11 September 2025
Oleh: NN Putra Amien Jaya
Hari ini rasa kecewa masih menempel tebal di dada pecinta sepak bola nasional. Timnas U-23 kita gagal total di ajang Pra Piala Asia U-23 yang digelar di Arab Saudi. Sebuah kemunduran yang jelas terasa menyakitkan.
Bayangkan saja, saat melawan Laos—negara yang nyaris tak punya sejarah mentereng di sepak bola Asia—Garuda Muda hanya bisa bermain imbang. Minim kreasi, tumpul di lini depan, dan pelatih gagal membaca situasi. Ketika penyerang buntu, tak ada solusi perubahan pola permainan. Setelah itu memang menang besar 5-0 lawan Makau, tapi siapa pun tahu, Makau hanyalah tim pelengkap. Kemenangan itu bukan ukuran kualitas.
Dan puncaknya, tadi malam kita dihajar raksasa Asia, langganan Piala Dunia, dengan skor tipis 0-1. Skor tipis tapi menohok, karena total poin kita hanya empat dari tiga laga—imbang lawan Laos, menang lawan Makau, dan kalah lawan sang raksasa.

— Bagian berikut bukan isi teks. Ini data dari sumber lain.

-- ==== Sys2Proof/Laws/PerInstr.lean ====
section
/-!
SUPPORT. The family of statements made per instruction: its word is well formed, stands in the format of its table row,
decodes to it, and is read from the row's bits.
-/

namespace Sys2Proof.Laws.F

/-- What is stated of each instruction as syntax. -/
def Statement (i : Instr) : Prop :=
  i.WellFormed = true ∧ (encode i).WellFormed = true ∧ decode (encode i) = .ok i ∧
    decodeTableWord (encode i).format.width (encode i).code = some i

theorem compress : Statement .compress := ⟨rfl, rfl, rfl, rfl⟩
theorem decompress : Statement .decompress := ⟨rfl, rfl, rfl, rfl⟩
theorem hist : Statement .hist := ⟨rfl, rfl, rfl, rfl⟩
theorem build : Statement .build := ⟨rfl, rfl, rfl, rfl⟩
theorem gen : Statement .gen := ⟨rfl, rfl, rfl, rfl⟩
theorem cHeader : Statement .cHeader := ⟨rfl, rfl, rfl, rfl⟩
theorem cValid : Statement .cValid := ⟨rfl, rfl, rfl, rfl⟩
theorem cPack : Statement .cPack := ⟨rfl, rfl, rfl, rfl⟩
theorem dCheck : Statement .dCheck := ⟨rfl, rfl, rfl, rfl⟩
theorem dHeader : Statement .dHeader := ⟨rfl, rfl, rfl, rfl⟩
theorem dValid : Statement .dValid := ⟨rfl, rfl, rfl, rfl⟩
theorem dSum : Statement .dSum := ⟨rfl, rfl, rfl, rfl⟩
theorem dWalk : Statement .dWalk := ⟨rfl, rfl, rfl, rfl⟩

end Sys2Proof.Laws.F
end

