/-- The inversion lemma of `exec`. -/
theorem exec_cases {i : Instr} {s t : State} (h : exec i s = .next t) : Ended i s t := by
  have regs : ∀ {u : State},
      u = { s with
        hist := u.hist, node := u.node, nleaf := u.nleaf, nnode := u.nnode, root := u.root, acc := u.acc, nb := u.nb
        iptr := u.iptr, vb := u.vb, totBits := u.totBits, bodyLen := u.bodyLen, avail := u.avail, tpos := u.tpos
        total := u.total, emitted := u.emitted, cur := u.cur } → Worked s u := by
    intro u hu
    rw [hu]
    exact .of_registers rfl rfl rfl rfl rfl rfl rfl rfl rfl rfl rfl rfl rfl id
  have cmd : ∀ c, launch c s = .next t →
      ((i = .compress ∧ c = .compress) ∨ (i = .decompress ∧ c = .decompress)) → Ended i s t := by
    intro c hc hi
    rcases launch_cases c s with ⟨hb, e⟩ | ⟨-, -, e⟩ | ⟨hp, hf, e⟩ <;> rw [e] at hc <;> cases hc
    · exact .ignored (hi.imp And.left And.left) hb rfl
    · exact .accepted c hi hp hf rfl
  cases i with
  | compress => exact cmd _ h (.inl ⟨rfl, rfl⟩)
  | decompress => exact cmd _ h (.inr ⟨rfl, rfl⟩)
  | hist =>
    simp only [exec, execHist] at h
    split at h
    · cases h
    · split at h <;> cases h
      · exact .finish _ (by simp) (regs rfl) rfl
      · exact .goto _ _ (by simp) (regs rfl) (by simp) rfl
  | build =>
    simp only [exec, execBuild] at h
    split at h
    · cases h
      exact .goto _ _ (by simp) (regs rfl) (by simp) rfl
    · split at h <;> cases h
      · exact .finish _ (by simp) (regs rfl) rfl
      · exact .goto _ _ (by simp) (regs rfl) (by simp) rfl
  | gen =>
    cases h
    refine .goto _ .cHeader (by simp) ?_ (by decide) rfl
    refine .of_registers rfl rfl rfl rfl rfl rfl rfl rfl rfl rfl rfl rfl rfl fun hb => ?_
    exact codeBound_storeCodes (fun c hc => length_of_mem_codesOf hc) hb
  | cHeader =>
    obtain ⟨u, h₁, h₂⟩ := andThen_eq_next.1 h
    cases h₂
    exact .goto u _ (by simp) (.of_emitAll h₁) (by simp) rfl
  | cValid =>
    obtain ⟨u, h₁, h₂⟩ := andThen_eq_next.1 h
    cases h₂
    have hu := Worked.of_emit h₁
    refine .goto u _ (by simp) (Worked.trans ?_ hu) (by simp) rfl
    exact .of_registers rfl rfl rfl rfl rfl rfl rfl rfl rfl rfl rfl rfl rfl id
  | cPack =>
    simp only [exec, execCPack] at h
    split at h
    · cases h
    · obtain ⟨u, h₁, h₂⟩ := andThen_eq_next.1 h
      obtain ⟨v, h₃, h₄⟩ := andThen_eq_next.1 h₂
      cases h₄
      have hv := (Worked.of_packBytes h₁).trans (.of_flush h₃)
      refine .finish v (by simp) (Worked.trans ?_ hv) rfl
      exact regs rfl
  | dCheck =>
    simp only [exec, execDCheck] at h
    split at h
    · cases h
      exact .finish _ (by simp) (.refl s) rfl
    · split at h <;> cases h
      · exact .raise _ _ (.inl ⟨rfl, .inl rfl⟩) (.refl s) rfl
      · exact .goto _ _ (by simp) (regs rfl) (by simp) rfl
  | dHeader =>
    simp only [exec, execDHeader] at h
    split at h <;> cases h
    exact .goto _ _ (by simp) (regs rfl) (by simp) rfl
  | dValid =>
    simp only [exec, execDValid] at h
    split at h
    · cases h
    · split at h <;> cases h
      · exact .raise _ _ (.inl ⟨rfl, .inr rfl⟩) (regs rfl) rfl
      · exact .goto _ _ (by simp) (regs rfl) (by simp) rfl
  | dSum =>
    cases h
    exact .goto _ _ (by simp) (regs rfl) (by simp) rfl
  | dWalk =>
    obtain ⟨u, hu, e⟩ := walk_cases h
    have hw : Worked s u := by
      refine Worked.trans ?_ hu
      exact .of_registers rfl rfl rfl rfl rfl rfl rfl rfl rfl rfl rfl rfl rfl id
    rcases e with e | e
    · exact .finish u (by simp) hw e
    · exact .raise u _ (.inr ⟨rfl, rfl⟩) hw e

/-- A stage operation keeps `OP`, and the phase it goes on to is one of the same command's (R94, R95). -/
theorem exec_next_phase {i : Instr} {s t : State} (hi : decodePhase s.phase.code = .ok i) (ho : s.phase ∈ s.op.stages)
    (h : exec i s = .next t) (hne : t.phase ≠ .idle) : t.op = s.op ∧ t.phase ∈ s.op.stages := by
  cases hp : s.phase <;> rw [hp] at hi <;> simp [Phase.code, decodePhase] at hi <;> subst hi
  case hist =>
    simp only [exec, execHist] at h
    split at h
    · cases h
    · split at h <;> cases h
      · simp at hne
      · cases ho' : s.op <;> simp_all [Op.stages]
  case build =>
    simp only [exec, execBuild] at h
    split at h
    · cases h
      simp_all [Op.stages]
    · split at h <;> cases h
      · simp at hne
      · simp_all [Op.stages]
  case gen =>
    cases h
    cases ho' : s.op <;> simp_all [Op.stages]
  case cHeader =>
    obtain ⟨u, h₁, h₂⟩ := andThen_eq_next.1 h
    cases h₂
    have := (Worked.of_emitAll h₁).op
    cases ho' : s.op <;> simp_all [Op.stages]
  case cValid =>
    obtain ⟨u, h₁, h₂⟩ := andThen_eq_next.1 h
    cases h₂
    have := (Worked.of_emit h₁).op
    cases ho' : s.op <;> simp_all [Op.stages]
  case cPack =>
    simp only [exec, execCPack] at h
    split at h
    · cases h
    · obtain ⟨u, -, h₂⟩ := andThen_eq_next.1 h
      obtain ⟨v, -, h₄⟩ := andThen_eq_next.1 h₂
      cases h₄
      simp at hne
  case dCheck =>
    simp only [exec, execDCheck] at h
    split at h
    · cases h
      simp at hne
    · split at h <;> cases h
      · simp at hne
      · cases ho' : s.op <;> simp_all [Op.stages]
  case dHeader =>
    simp only [exec, execDHeader] at h
    split at h <;> cases h
    cases ho' : s.op <;> simp_all [Op.stages]
  case dValid =>
    simp only [exec, execDValid] at h
    split at h
    · cases h
    · split at h <;> cases h
      · simp at hne
      · cases ho' : s.op <;> simp_all [Op.stages]
  case dSum =>
    cases h
    cases ho' : s.op <;> simp_all [Op.stages]
  case dWalk =>
    obtain ⟨u, -, e⟩ := walk_cases h
    rcases e with rfl | rfl <;> simp at hne

/-- What has been appended counts as written. -/
theorem Worked.written {s u : State} (hw : Worked s u) (h : ∀ a < s.outLen.toNat, (s.outMem.read a).isSome) :
    ∀ a < u.outLen.toNat, (u.outMem.read a).isSome := by
  obtain ⟨vs, hv⟩ := hw.appended
  have hl := hv.outLen
  intro a ha
  by_cases hlt : a < s.outLen.toNat
  · rw [hv.others a (.inl hlt)]
    exact h a hlt
  · obtain ⟨j, rfl⟩ : ∃ j, a = s.outLen.toNat + j := ⟨a - s.outLen.toNat, by omega⟩
    rw [hv.written j (by omega), List.getElem?_eq_getElem (by omega)]
    rfl

end Sys2Proof.Machine
end

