-- ==== Sys2Proof/Tests/Slice0.lean ====
section
/-!
SUPPORT. Tests of single steps against the worked examples of spec/95_test_vectors.md, and the witnesses that the
hypotheses of the obligations can be met.
-/

namespace Sys2Proof.Tests

open Sys2Proof.Machine

-- One theorem at a time: many at once cost the compiler a thread and its stack each.
set_option Elab.async false

/-- The outcome is a next state with the property. -/
def nextIs (o : Outcome) (p : State → Bool) : Bool :=
  match o with
  | .next t => p t
  | _ => false

/-- The reset state with an input. -/
def withInput (bytes : List Byte) : State :=
  { State.reset with inMem := bytes.zipIdx.map fun b => (b.2, b.1), inLen := BitVec.ofNat 64 bytes.length }

/-- The reset state with an input length alone. -/
def withLength (n : InLen) : State := { State.reset with inLen := n }

/-- The histogram with the listed counters and no others. -/
def histOf (l : List (Nat × Counter)) : Vector Counter 256 := tabulate 256 fun s => (l.lookup s).getD 0

/-- The code table with the listed codes. -/
def codesIn (l : List (Nat × Code)) : Vector Code 256 := tabulate 256 fun s => (l.lookup s).getD []

/-- The reset state with a histogram. -/
def withHist (l : List (Nat × Counter)) : State := { State.reset with hist := histOf l }

/-- The reset state with the next transaction of the host. -/
def withHost (m : HostMove) : State := { State.reset with host := [m] }

/-- The arena `ns` is in entries `0 ..` of `NODE`. -/
def arenaIs (t : State) (ns : List Node) : Bool :=
  (List.range ns.length).all fun i => nodeAt t.node (BitVec.ofNat 9 i) == ns[i]?

/-! ## Well-formedness: an ill-formed word for each check -/

theorem test_word_too_wide : TableWord.fits ⟨.cmdw, 0x101⟩ = false ∧ TableWord.fits ⟨.phase, 0x11⟩ = false := by decide

theorem test_word_reserved : TableWord.assigned ⟨.cmdw, 0x03⟩ = false ∧ TableWord.assigned ⟨.phase, 7⟩ = false := by
  decide

theorem test_ill_formed_words : TableWord.WellFormed ⟨.cmdw, 0x101⟩ = false ∧ TableWord.WellFormed ⟨.cmdw, 0⟩ = false ∧
    TableWord.WellFormed ⟨.phase, 0⟩ = false ∧ TableWord.WellFormed ⟨.phase, 13⟩ = false := by decide

/-! ## Decoding: every constructor's word, written out from R71 and R82 -/

theorem test_decode_compress : decodeTableWord 8 0b00000001 = some .compress := by decide
theorem test_decode_decompress : decodeTableWord 8 0b00000010 = some .decompress := by decide
theorem test_decode_hist : decodeTableWord 4 0b0001 = some .hist := by decide
theorem test_decode_build : decodeTableWord 4 0b0010 = some .build := by decide
theorem test_decode_gen : decodeTableWord 4 0b0011 = some .gen := by decide
theorem test_decode_cHeader : decodeTableWord 4 0b0100 = some .cHeader := by decide
theorem test_decode_cValid : decodeTableWord 4 0b0101 = some .cValid := by decide
theorem test_decode_cPack : decodeTableWord 4 0b0110 = some .cPack := by decide
theorem test_decode_dCheck : decodeTableWord 4 0b1000 = some .dCheck := by decide
theorem test_decode_dHeader : decodeTableWord 4 0b1001 = some .dHeader := by decide
theorem test_decode_dValid : decodeTableWord 4 0b1010 = some .dValid := by decide
theorem test_decode_dSum : decodeTableWord 4 0b1011 = some .dSum := by decide
theorem test_decode_dWalk : decodeTableWord 4 0b1100 = some .dWalk := by decide
theorem test_decode_reserved : decodeCmd 0x00 = .error (.reservedCommand 0x00) ∧
    decodeCmd 0x03 = .error (.reservedCommand 0x03) ∧ decodeCmd 0xFF = .error (.reservedCommand 0xFF) := by decide
theorem test_decode_unused_phase : decodePhase 7 = .error (.unusedPhase 7) ∧ decodePhase 13 = .error (.unusedPhase 13) ∧
    decodePhase 0 = .error .idle := by decide

/-- The row's word, placed for the fetch at reset, is run by the next step. -/
theorem test_fetch_compress : nextIs (step (State.reset.withFetchWord 8 1)) fun t => t.phase == .hist := by decide
theorem test_fetch_dCheck : nextIs (step (State.reset.withFetchWord 8 8)) fun t => t.status == 0x02 := by decide +kernel

/-! ## Commands -/

/-- K3: `STATUS = 0A`, `CMD <- 01`: acceptance clears `DONE` and `ERR`. -/
theorem test_compress_clears_status :
    nextIs (exec .compress { State.reset with done := true, err := .corruptStream }) fun t =>
      t.status == 0x01 && t.outLen == 0 && t.phase == .hist := by decide +kernel

/-- K4: `CMD <- 02` while busy is ignored. -/
theorem test_decompress_while_busy :
    nextIs (exec .decompress { State.reset with phase := .gen, outLen := 7 }) fun t =>
      t.phase == .gen && t.outLen == 7 && t.op == .compress := by decide +kernel

theorem test_decompress_starts :
    nextIs (exec .decompress (withLength 2050)) fun t => t.phase == .dCheck && t.op == .decompress := by decide +kernel

/-- K1, K2: reserved values are ignored. -/
theorem test_reserved_command : nextIs (step (withHost (.writeCmd 0))) (fun t => t.status == 0 && t.phase == .idle) ∧
    nextIs (step (withHost (.writeCmd 3))) (fun t => t.status == 0 && t.phase == .idle) := by decide +kernel

/-- K5: reset. -/
theorem test_reset :
    nextIs (step { State.reset with done := true, outLen := 2050, inLen := 4, host := [.reset] }) fun t =>
      t.status == 0 && t.outLen == 0 && t.inLen == 0 := by decide +kernel

/-! ## HIST -/

/-- H1. -/
theorem test_hist_counts :
    nextIs (exec .hist (withInput [0x41, 0x41, 0x41, 0x42])) fun t =>
      histAt t.hist 0x41 == 3 && histAt t.hist 0x42 == 1 && histAt t.hist 0 == 0 && t.phase == .build := by
  decide +kernel

/-- H2. -/
theorem test_hist_empty :
    nextIs (exec .hist (withInput [])) fun t => t.phase == .idle && t.done && t.outLen == 0 := by decide +kernel

/-! ## BUILD -/

/-- T5: a leaf comes out before an internal node of the same weight. -/
theorem test_build_tie :
    nextIs (exec .build (withHist [(0x10, 1), (0x20, 1), (0x30, 2)])) fun t =>
      arenaIs t [.leaf 1 0x10 false, .leaf 1 0x20 false, .leaf 2 0x30 false, .internal 2 0 1 false,
        .internal 4 2 3 true] && t.root == 4 && t.nnode == 5 && t.nleaf == 3 && t.phase == .gen := by decide +kernel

Padahal, tak jauh-jauh ke belakang, Piala Asia 2024 menjadi titik terang sejarah Garuda Muda. Di bawah asuhan Shin Tae-yong (STY), kita bisa menembus semifinal bahkan menyingkirkan Korea Selatan. Pola permainan kala itu hidup, penuh kreativitas, meski dengan segala keterbatasan penyerang. STY tahu betul bagaimana mengukur kapasitas pemainnya, tahu kapan harus bertahan, kapan harus menyerang. Itu adalah capaian tertinggi Timnas U-23 sepanjang sejarah.
Lalu, apa yang terjadi? Kebijakan PSSI mengganti STY justru di saat persiapan menuju Pra Piala Dunia tengah on fire. Sebuah langkah gegabah yang tidak masuk akal. Bahkan para pemain naturalisasi di Belanda pun mengaku bingung, tapi apa daya, mereka hanya bisa tunduk pada keputusan organisasi.
Erick Thohir selaku ketum PSSI berdalih, “semua ada risiko, dan saya mengambil risiko ini untuk mencapai Piala Dunia 2026.” Tapi faktanya, risiko yang diambil itu berbuah pahit. Pelatih pengganti STY memang pernah jadi pemain top, tapi rekam jejak kepelatihannya kosong prestasi. Saat melatih timnas kecil Curacao tahun 2021, catatannya: 6 laga, hanya 1 kali menang. Lalu, mengapa ia yang dipilih? Benarkah hanya karena faktor komunikasi, seperti dalih pengamat Towel? Padahal dalam sepak bola, bahasa sudah universal, tinggal sediakan penerjemah dan staf lokal, selesai urusan.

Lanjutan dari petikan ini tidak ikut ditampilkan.